Reduction can be used to solve problems (e.g. solve bipartite matching by max-flow), or used to prove hardness.
Examples¶
We introduce some problems. Their reductions are all one-shot reductions.
Independent Set \(=_p\) Vertex Cover¶
Independent Set¶
- Definition (Independent set)
A set \(S \subseteq V\) is an independent set of graph \(G=(V,E)\) if no two vertices in \(S\) are adjacent.
From this definition, there are two problems.
Optimization version: Given a graph \(G=(V,E)\), find its max-cardinality independent set.
Decision version: Given a graph \(G=(V,E)\) and an integer \(k\), is there an independent set of size \(k\)?

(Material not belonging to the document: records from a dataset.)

/-- The snapshot slots at step 6 (R314): writing and receiving become empty, draining becomes sealed. -/
def State.settleSlots (s : State) (d : Nat → Bool) : State :=
  { s with ckpts := SMap.mapAll {} (fun k x =>
      if d (k / 3) then
        (if x.state = 1 ∨ x.state = 4 then { x with state := 0 } else if x.state = 3 then { x with state := 2 } else x)
      else x) s.ckpts }

/-- A Troroik runs the firmware copy that it booted (R335), and answers. -/
def State.bootTroroik (s : State) (d : Nat) : State :=
  match s.bootCopy d with
  | some c =>
    let s := s.modDie d (fun x => { x with firmware := c.1, copyB := c.2 })
    { s with sec := { s.sec with alive := s.sec.alive ||| ((1 : BitVec 4) <<< d) } }
  | none => s

/-- The next step of the package's start-up begins. -/
def State.nextStep (s : State) : State := { s with power := { s.power with bootStep := s.power.bootStep + 1 } }

/-- After a power-on reset Troroik creates tenant 0 with fresh keys at epoch 0 (R335). -/
def State.createFirst (s : State) : State :=
  if s.power.bootPor && (s.tenant 0).state != .active then
    let x := s.drawKeys
    x.2.setTenant 0 { state := .active, slot0 := some (KeySlot.fresh 0 x.1) }
  else s

/-- Start-up step 2 on the package (R59, R335, R338): the stores are read, every Troroik boots, tenant 0 is created. -/
def State.stepTwo (s : State) : State :=
  match s.loadStores with
  | none => s.bootFails 0 Status.bootFwAuthFail
  | some x =>
    let s := s.adoptStore x
    match dieIds.find? (fun d => (s.bootCopy d).isNone) with
    | some d => s.bootFails d Status.bootFwAuthFail
    | none => (dieIds.foldl State.bootTroroik s).createFirst.nextStep

/-- The end of step 4: after a power-on reset every page is zero and its tag too (R180), otherwise self-refresh ends. -/
def State.stepFour (s : State) : State :=
  let s := s.allDies (fun x => { x with hbm := .inService })
  if s.power.bootPor then { s with hbm := [], tags := [], hbmCond := [] }.nextStep
  else match dieIds.find? (fun d => (s.die d).anyLost) with
    | some d => s.bootFails d Status.bootHbmFail
    | none => s.nextStep

/-- Step 6 verifies a resident image again (R83), its digest first (the code of a digest that differs: DESIGN CHOICE,
log 123), and completes an erase (R85). -/
def State.reverifySlot (s : State) (kind : Nat) : State :=
  let sl := s.img.slot kind
  let s := { s with img := s.img.setSlot kind { sl with erasing := false } }
  match sl.image with
  | none => s
  | some im =>
    match (if im.digest = sl.digest then s.reverify im else some Status.imgSigFail) with
    | none => s
    | some code =>
      let s := { s with img := s.img.setSlot kind { code := code } }
      let s := if s.img.activeKind.toNat = kind then { s with img := { s.img with activeKind := 0, structKind := 0 } } else s
      s.raise 0 (srcDiscarded kind)

/-- The structure of step 6 (R83, R93): the image ACTIVE_KIND names, or none: also after a reset that met a first turn
between its switch and its flip. A package that never had one keeps its clusters ungated. -/
def State.reactivate (s : State) (hadActive : Bool) : State :=
  let had := hadActive || s.img.structKind != 0 || dieIds.any (fun d => (s.die d).image.isSome)
  let s := { s with img := { s.img with structKind := s.img.activeKind } }
  match s.img.imageOf s.img.activeKind.toNat with
  | some im => s.applyAll (some im)
  | none => if had then s.applyAll none else s

/-- Start-up step 6 on the whole package (R59, R83, R93, R204, R314). -/
def State.stepSix (s : State) : State :=
  let had := s.img.activeKind != 0
  let s := { s with time := { s.time with running := true } }
  let s := (s.reverifySlot 1).reverifySlot 2
  let s := s.reactivate had
  let s := (s.recover (fun _ => true) true).settleSlots (fun _ => true)
  { s with power := { s.power with ready := true, booting := false, bootPor := false } }

/-- The end of a step of the package's start-up on every die. -/
def State.packageStep (s : State) (r : StepResult) : State :=
  let k := s.power.bootStep.toNat
  if !s.power.booting then s
  else match r with
  | .fail d c => if (stepCodes k).contains c then s.bootFails d.val c else s
  | .selfTest ts =>
    if k = 5 ∧ ts.length = 4 then
      match (dieIds.filterMap (fun d => (ts[d]?).bind (fun t => (selfTestFailure t).map (fun c => (d, c))))).head? with
      | some x => s.bootFails x.1 x.2
      | none => (dieIds.foldl (fun s d => match ts[d]? with
          | some t => s.applyBypass d t
          | none => s) s).nextStep
    else s
  | .stacks _ => s
  | .ok =>
    match k with
    | 1 => let t := s.nextStep; { t with power := t.power.settleRequest }
    | 2 => s.stepTwo
    | 3 => s.nextStep
    | 4 => s.stepFour
    | 6 => s.stepSix
    | _ => s

/-- Step 6 of a die reset (R62, R93): the records of the image STRUCT_KIND names; its queues from the ledger. -/
def State.dieStepSix (s : State) (d : Nat) : State :=
  let s := s.modDie d (fun x => { x with bootStep := 0 })
  let s := (s.applyDie d (s.img.imageOf s.img.structKind.toNat)).settlePending
  (s.recover (fun e => e == d) false).settleSlots (fun e => e == d)

/-- A die that a reset could not bring back (R63): LOST of the failed stacks, and the fence with its cause. A fault that
self-test found, cause 4, keeps the die out. -/
def State.dieStays (s : State) (d cause : Nat) (failed : List StackId) : State :=
  let s := failed.foldl (fun s st => s.modDie d (fun x => x.modStack st.val (fun k => { k with lost := true }))) s
  (s.modDie d (fun x => { x with bootStep := 0, fenced := false, keptOut := x.keptOut || cause == 4 })).fenceDie d cause

/-- The end of a step of the start-up that a die reset runs (R62, R63). -/
def State.dieStep (s : State) (d : Nat) (r : StepResult) : State :=
  let x := s.die d
  let next := s.modDie d (fun x => { x with bootStep := x.bootStep + 1 })
  let inService := next.modDie d (fun x => { x with hbm := .inService })
  match x.bootStep.toNat, r with
  | 4, .ok => if x.anyLost then s.dieStays d 5 [] else inService
  | 4, .stacks failed => if failed.isEmpty && !x.anyLost then inService else s.dieStays d 5 failed
  | 5, .selfTest [t] =>
    if t.fault then s.dieStays d 4 []
    else if x.keptOut then s.modDie d (fun x => { x with bootStep := 0 })
    else [2 * d, 2 * d + 1].foldl (fun s p => s.modPort p (fun y => { y with state := s.restState p })) next
  | 6, .ok => s.dieStepSix d
  | _, _ => s

/-- The end of the step 2 that a Troroik reruns after its watchdog (R62): its die stays fenced. Where no copy of its firmware
or of a record of the store verifies it does not come back. -/
def State.troroikStep (s : State) (d : Nat) (r : StepResult) : State :=
  match (s.die d).bootStep.toNat, r with
  | 2, .ok =>
    match s.loadStores with
    | none => s
    | some y =>
      let s := s.adoptStore y
      if (s.bootCopy d).isNone then s
      else
      -- a die reset that came meanwhile goes on (R64)
      (s.bootTroroik d).modDie d (fun x => if x.resetDue then
          { x with bootStep := 4, resetDue := false, fenced := x.keptOut, fencedWest := false, fencedEast := false }
        else { x with bootStep := 0 })
  | _, _ => s

/-- The end of a step of a start-up. -/
def State.stepEnds (s : State) (sc : StartScope) (r : StepResult) : State :=
  match sc with
  | .package => s.packageStep r
  | .die d => s.dieStep d.val r
  | .troroik d => s.troroikStep d.val r

/-- STARTUP_STEP_END. Step 2 reads the stores and rewrites those that lag (R338). -/
def execStartupStepEnd (sc : StartScope) (r : StepResult) (s : State) : Res :=
  let t := s.stepEnds sc r
  answerWith s t t.store t.stores

/-- A configuration request completes with Request Retry Status until step 3 has ended (R54). -/
def Power.retries (x : Power) : Bool := decide (x.bootStep.toNat ≤ 3) && !x.ready

/-- A configuration request (R54). One that completes normally and writes the function's power state sets it: D3hot or D0
(R53, log 112). -/
def Power.configured (x : Power) (fn : Nat) (d3 : Option Bool) : Power :=
  if x.retries then { x with rrs := true }
  else
    let others := x.d3hot.filter (fun f => f != fn)
    { x with
      rrs := false
      d3hot := match d3 with
        | none => x.d3hot
        | some on => if on then fn :: others else others }

def execConfigRequest (r : ConfigReq) (s : State) : Res :=
  answer s { s with power := s.power.configured r.fn.val r.d3hot }

end Sys2Proof.Machine
end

Note that if we can solve one of them then we can solve the other.
If there is an algorithm to solve the optimization version, then we can use it for the decision version. Since once \(k_\max\) is find, all \(k \le k_\max\) is possible.
If there is an algorithm to solve the decision version, then we can use it for the optimization version efficiently. First, use it to find the \(k_\max\) (e.g. by binary search), then to find the IS of size \(k_\max\), for each vertex
Remove it and its neighbors, ask the algorithm if there is an IS of size \(k_\max-1\) in the remaining graph
If yes, then this vertex is in an IS of size \(k_\max\), add it. Repeat this operation in the remaining graph.

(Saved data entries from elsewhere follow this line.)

-- ==== Sys2Proof/Machine/Ckpt.lean ====
section
/-! DEFINITION. Checkpoint descriptors (R314 to R328): SNAPSHOT and its Hold, RESTORE, DRAIN, COMPARE, and writes of a
snapshot slot. -/

namespace Sys2Proof.Machine

/-! ### The descriptor (R315, R316) -/

structure CkptDesc where
  op : Nat
  slot : Nat
  scope : Nat
  realign : Bool
  cold : Bool
  verify : Bool
  half : Half
  banks : Nat
  count : Nat
  list : Nat
  result : Nat
  vat : Nat
  curds : Nat
  rsv : Bool
  deriving DecidableEq, Repr

def ckptOf (x : Desc) : CkptDesc :=
  { op := fld x.w10 63 61, slot := fld x.w10 60 59, scope := fld x.w10 58 57, realign := bitAt x.w10 56
    cold := bitAt x.w10 55, verify := bitAt x.w10 54, half := if bitAt x.w10 53 then .east else .west
    banks := fld x.w10 52 51, count := fld x.w10 15 0, list := fld x.w18 63 22, result := fld x.w20 63 22
    vat := fld x.w28 63 38, curds := fld x.w28 37 28
    rsv := fld x.w10 50 16 != 0 || fld x.w18 21 0 != 0 || fld x.w20 21 0 != 0 || fld x.w28 27 0 != 0
      || x.w30 != 0 || x.w38 != 0 }

/-- The entry names a list. -/
def CkptDesc.listed (c : CkptDesc) : Bool := c.op == 0 || (c.op == 3 && c.scope == 1)

/-- A field of the entry breaks R315 on a die. -/
def CkptDesc.bad (c : CkptDesc) (d : Nat) : Bool :=
  c.rsv || decide (3 < c.op) || c.slot == 3 || (c.op == 0 && decide (1 < c.slot)) || c.scope == 3
  || (c.op != 3 && c.scope != 0)
  || (if c.listed then c.count == 0 || c.list % 64 != 0 || !hbmIn d c.list (16 * c.count) else c.count != 0 || c.list != 0)
  || c.result % 64 != 0 || !hbmIn d c.result 64
  || c.vat % 65536 != 0 || decide (320 < c.curds)
  || (c.scope == 2 && (decide (c.vat / 65536 < 320 * c.half.num) || decide (320 * (c.half.num + 1) < c.vat / 65536 + max 1 c.curds)))

/-- An entry of a list (R316). -/
structure ListEnt where
  addr : Nat
  bank : Nat
  bytes : Nat
  rsv : Bool
  deriving DecidableEq, Repr

def listEnt (bs : List Byte) (i : Nat) : ListEnt :=
  let w := fun k => BitVec.ofNat 64 (ofLe ((bs.drop (16 * i + 8 * k)).take 8))
  { addr := fld (w 0) 63 22, bank := fld (w 0) 21 14, bytes := (w 1).toNat, rsv := fld (w 0) 13 0 != 0 }

/-- The first byte of the range of a parameter bank entry: the current one, or the other. -/
def PBank.rangeBase (b : PBank) (current : Bool) : Nat :=
  4096 * (if b.current = current then b.base1.toNat else b.base0.toNat)
def PBank.bytes (b : PBank) : Nat := 4096 * b.pages.toNat

/-- A list entry breaks R316 on a die. -/
def State.listEntBad (s : State) (d : Nat) (scope1 : Bool) (e : ListEnt) : Bool :=
  e.rsv || e.addr % 4096 != 0 || e.bytes == 0 || decide (2 ^ 40 < e.bytes) || !hbmIn d e.addr e.bytes
  || (e.bank != 255 && (scope1 || decide (15 < e.bank) || (let b := s.pbank e.bank
      !b.valid || decide (e.addr < b.rangeBase true) || decide (b.rangeBase true + b.bytes < e.addr + e.bytes))))

/-- Two list entries share a byte. -/
def listClash (es : List ListEnt) : Bool :=
  (List.range es.length).any (fun i => (es.take i).any (fun a =>
    let b := es.getD i { addr := 0, bank := 0, bytes := 0, rsv := false }
    bytesMeet a.addr a.bytes b.addr b.bytes))

/-- The list of a die's entry, read as its owner. -/
def State.readList (s : State) (t : Nat) (c : CkptDesc) : State × Except Code (List ListEnt) :=
  let r := s.readHbm t false c.list (16 * c.count)
  match r.2 with
  | .error k => (r.1, .error k)
  | .ok bs => (r.1, .ok ((List.range c.count).map (listEnt bs)))

/-! ### The members (R315) -/

/-- The started checkpoint entries of a group, with their queues. -/
def State.ckptEntries (s : State) (g : Nat) : List (Nat × Entry) :=
  (members s g).filterMap (fun Q => (s.queue Q).ckptEntry.map (fun e => (Q, e)))

/-- Every member has started its entry, and every partner member has too. -/
def State.ckptReady (s : State) (g : Nat) : Bool :=
  !(members s g).isEmpty
  && (members s g).all (fun Q => match (s.queue Q).ckptEntry with
    | some e => !s.joint Q || SMap.get 0 s.pair.start Q == e.seq
    | none => false)

/-- The members' words differ. -/
def ckptDiffers (es : List (Nat × Entry)) : Bool :=
  es.any (fun a => es.any (fun b =>
    let x := a.2.desc
    let y := b.2.desc
    x.w10 != y.w10 || x.w28 != y.w28 || x.w30 != y.w30 || x.w38 != y.w38
    || (dieOfQ a.1 == dieOfQ b.1 && (x.w18 != y.w18 || x.w20 != y.w20))))

/-- What a group's checkpoint works on: the group, its owner, whether it is paired, and one entry for each member die. -/
structure Party where
  g : Nat
  t : Nat
  paired : Bool
  joint : Bool
  dies : List (Nat × CkptDesc)
  deriving DecidableEq, Repr

def State.party (s : State) (g : Nat) : Party :=
  let es := s.ckptEntries g
  { g := g, t := ((es.head?).map (fun e => s.ownerOf e.1)).getD 0
    paired := es.any (fun e => (s.queue e.1).paired), joint := es.any (fun e => s.joint e.1)
    dies := (memberDies s g).filterMap (fun d => (es.find? (fun e => dieOfQ e.1 == d)).map (fun e => (d, ckptOf e.2.desc))) }

/-- The entry that acts for a group on a die, by queue and SEQ: the first of its members there. -/
def State.ckptWho (s : State) (g d : Nat) : Nat × Nat :=
  (((s.ckptEntries g).find? (fun e => dieOfQ e.1 == d)).map (fun e => (e.1, e.2.seq))).getD (0, 0)

/-- Do something on each die in order; the first failure stops it. -/
def overDies (f : State → Nat → CkptDesc → State × Option Code) (s : State) : List (Nat × CkptDesc) → State × Option Code
  | [] => (s, none)
  | x :: xs =>
    let r := f s x.1 x.2
    match r.2 with
    | some c => (r.1, some c)
    | none => overDies f r.1 xs

/-- One step after another; the first failure stops them. -/
def thenStep (r : State × Option Code) (f : State → State × Option Code) : State × Option Code :=
  match r.2 with
  | some _ => r
  | none => f r.1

Otherwise, some neighbors of this vertex are both in an IS of size \(k_\max\). Go to next vertex.
Vertex Cover¶
- Definition (Vertex cover)
In an undirected graph \(G=(V,E)\), a set \(S\subseteq V\) is a vertex cover if for any edge in graph \(G\), at least one of its endpoint is in \(S\). Formally, \(\forall e = (u,v)\in E: u\in S\) or \(v\in S\) or both.
From this definition, there are two problems.

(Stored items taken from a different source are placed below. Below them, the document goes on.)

/-! ### Commits and the mirror pair (chapters 08, 10, 11, 13) -/

/-- The commit of a group of one queue that works alone (R202 to R205, R234, R235, R266, R272 to R274). A commit entry that
fails a check halts its queue with the check's code, takes out what later entries wrote, and commits nothing. One that passes takes effect at once: COMMITTED and
DONE stand at it, the group's record carries its number, kind, banks and time, the banks named are flipped, the group's
pending halves become committed (a token commit first brings WR_END to LEN; a replay discards stream halves, and keeps TAG and
DATA_POS), and a step commit shows TAG in QUE_LEARN_STEP. The two phases by themselves prepare it and carry it out. -/
def Obligations.Commits : Prop :=
  ∀ (d : DieId) (q : QId) (seq : BitVec 48) (s : State) (Q g top : Nat) (e : Entry) (rest : List Entry) (x : Desc) (c : Instr),
    Q = qnum d q → g = groupOf s Q → Alone s Q → s.power.hbmOff = false → (s.queue Q).entry seq.toNat = some e →
    (s.queue Q).commitEntry = some e → (s.queue Q).entries = e :: rest → e.seq = (s.queue Q).done + 1 → e.desc = x →
    (∀ y ∈ rest, e.seq < y.seq ∧ (y.stat = .fetched ∨ y.stat = .started)) →
    (s.queue Q).resetWaiting = false → (s.queue Q).disableWaiting = false →
    (s.queue Q).ledgerCursor (s.group (gkey d.val g)).num ≠ e.seq → top = s.groupTop g + 1 →
    ((c = .plainCommit d q seq ∧ (x.op = 0 ∨ x.op = 3)) ∨ (c = .tokenCommit d q seq ∧ x.op = 1) ∨
      (c = .stepCommit d q seq ∧ x.op = 2 ∧ x.replay = false) ∨ (c = .stepReplayCommit d q seq ∧ x.op = 2 ∧ x.replay = true)) →
    ((s.group (gkey d.val g)).prep = none →
      (∀ k, s.commitCheck g = some k → ∃ t, exec c s = .next t ∧
        t = { s with queues := t.queues, groups := t.groups, srcs := t.srcs, dies := t.dies, hbm := t.hbm, tags := t.tags
                     host := t.host, blocks := t.blocks, streams := t.streams, ctxs := t.ctxs, pfxs := t.pfxs
                     jobs := t.jobs, adapters := t.adapters } ∧
        (t.queue Q).halted = true ∧ (t.queue Q).haltCode = k ∧ (t.queue Q).haltSeq = e.seq ∧
        (∀ R, R ≠ Q → t.queue R = s.queue R) ∧ (∀ i, t.stream i = (s.stream i).undo Q e.seq) ∧
        (t.queue Q).committed = (s.queue Q).committed ∧ (t.group (gkey d.val g)).num = (s.group (gkey d.val g)).num) ∧
      (s.commitCheck g = none → ∃ t, exec c s = .next t ∧
        t = { s with queues := t.queues, groups := t.groups, pbanks := t.pbanks, streams := t.streams, ctxs := t.ctxs
                     pfxs := t.pfxs, adapters := t.adapters, jobs := t.jobs, dies := t.dies, srcs := t.srcs
                     hbm := t.hbm, tags := t.tags, host := t.host, pair := t.pair } ∧
        (t.queue Q).committed = e.seq ∧ (t.queue Q).done = e.seq ∧ (t.queue Q).entries = rest ∧
        (t.queue Q).halted = (s.queue Q).halted ∧ (∀ R, R ≠ Q → t.queue R = s.queue R) ∧
        (t.group (gkey d.val g)).num = top ∧ (t.group (gkey d.val g)).prep = none ∧
        (t.group (gkey d.val g)).time = s.time.now ∧ (t.group (gkey d.val g)).banks = x.banks ∧
        (t.group (gkey d.val g)).tag = (if x.replay then (s.group (gkey d.val g)).tag else x.tag) ∧
        (∀ i, i < 16 → (t.pbank i).current = ((s.pbank i).current ^^ bitAt x.banks i)) ∧
        (∀ k, t.stream k = if x.op = 2 ∧ x.replay = true then (s.stream k).discard g else (s.stream k).commit g) ∧
        (∀ k, t.job k = (s.job k).commit g) ∧
        (x.op = 1 → SMap.wf (halves0 {}) s.ctxs = true → ∀ k (y : Ctx), (s.ctx k).pend = some y → (s.ctx k).group = g →
          t.ctx k = halves0 { y with wrEnd := y.len }) ∧
        (x.op = 2 → x.replay = false → (t.die d.val).learnStep = x.tag.truncate 32 ∧
          (t.die d.val).learn = (s.die d.val).learn.commit g)) ∧
      (s.commitCheck g = none → ∃ t, exec (.commitProceed d q) s = .next t ∧ t = { s with queues := t.queues, groups := t.groups } ∧
        (t.queue Q).ledgerCursor top = e.seq ∧ (t.queue Q).committed = (s.queue Q).committed ∧
        (t.group (gkey d.val g)).num = (s.group (gkey d.val g)).num ∧
        ∃ p, (t.group (gkey d.val g)).prep = some p ∧ p.num = top ∧ p.tag = x.tag ∧ p.banks = x.banks)) ∧
    (∀ p, (s.group (gkey d.val g)).prep = some p → (s.queue Q).ledgerCursor p.num = e.seq →
      exec (.commitProceed d q) s = .next s ∧
      ∃ t, exec (.commitPhase2 d q) s = .next t ∧ (t.queue Q).committed = e.seq ∧ (t.queue Q).done = e.seq ∧
        (t.group (gkey d.val g)).num = p.num ∧ (t.group (gkey d.val g)).prep = none ∧
        (t.group (gkey d.val g)).time = s.time.now ∧ ∀ R, R ≠ Q → t.queue R = s.queue R)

Optimization version: Given a graph \(G=(V,E)\), find its min-cardinality vertex cover.
Decision version: Given a graph \(G=(V,E)\) and an integer \(k\), is there an vertex cover of size \(k\)?
Likewise, if we can solve one of them then we can solve the other.
Equivalency¶
Now we show that the independent set problem and the vertex cover problem are polynomial reduction of each other.
- Claim (Connection between IS and VC)
In any graph \(G\), a set \(S \subseteq V\) is an independent set iff \(V\backslash S\) is a vertex cover. Moreover, for an max-cardinality independent set, its complement is the min-cardinality vertex cover.
Proof from detinitions
\((\Rightarrow)\) If \(S\) is an independent set, then for any edge \(e=(u,v)\) in graph \(G\), we must have \(u \in V \backslash S\) or \(v \in V \backslash S\). Otherwise, \(u,v \in S\) and they are adjacent, which contradicts to the fact that \(S\) is an independent set. Hence, \(V\backslash S\) is a vertex cover.
\((\Leftarrow)\) If \(C\) is a vertex cover, then for any two vertices \(u,v\) in \(V \backslash C\), they cannot be adjacent. Otherwise, \(e=(u,v)\) but \(u,v \notin C\), which contradicts to the fact that \(C\) is a vertex cover. Hence, \(V\backslash C\) is an independent set.
Therefore, once we find an independent set, we can find a vertex cover as its complement, and vice versa. Hence, they are polynomial reduction of each other.
For instance, if we want to answer the decision problem: “Given a graph \(G=(V,E)\) and an integer \(k\), is there an independent set of size \(k\)?”, suppose we have a black-box for vertex cover, we just ask it “Is there a vertex cover of size \(n-k\)?”. The answer from the black-box is the answer to the original decision problem.
3SAT \(\le_p\) Independent Set¶
SAT and 3SAT are Boolean constraint satisfaction problems.
3SAT¶
- Definitions
A Boolean variable \(x\) can only take one of the two values, TRUE or FALSE
A literal \(l\) is either a Boolean variable \(x\), called positive literal, or the negation of a variable \(\neg x\), called negative literal.
A clause \(c\) is a disjunction (OR) of one or several literals.
For instance, \(x_1\) is a positive literal, \(\neg x_2\) is a negative literal, \(x_1 \lor \neg x_2\) is a clause of two literals.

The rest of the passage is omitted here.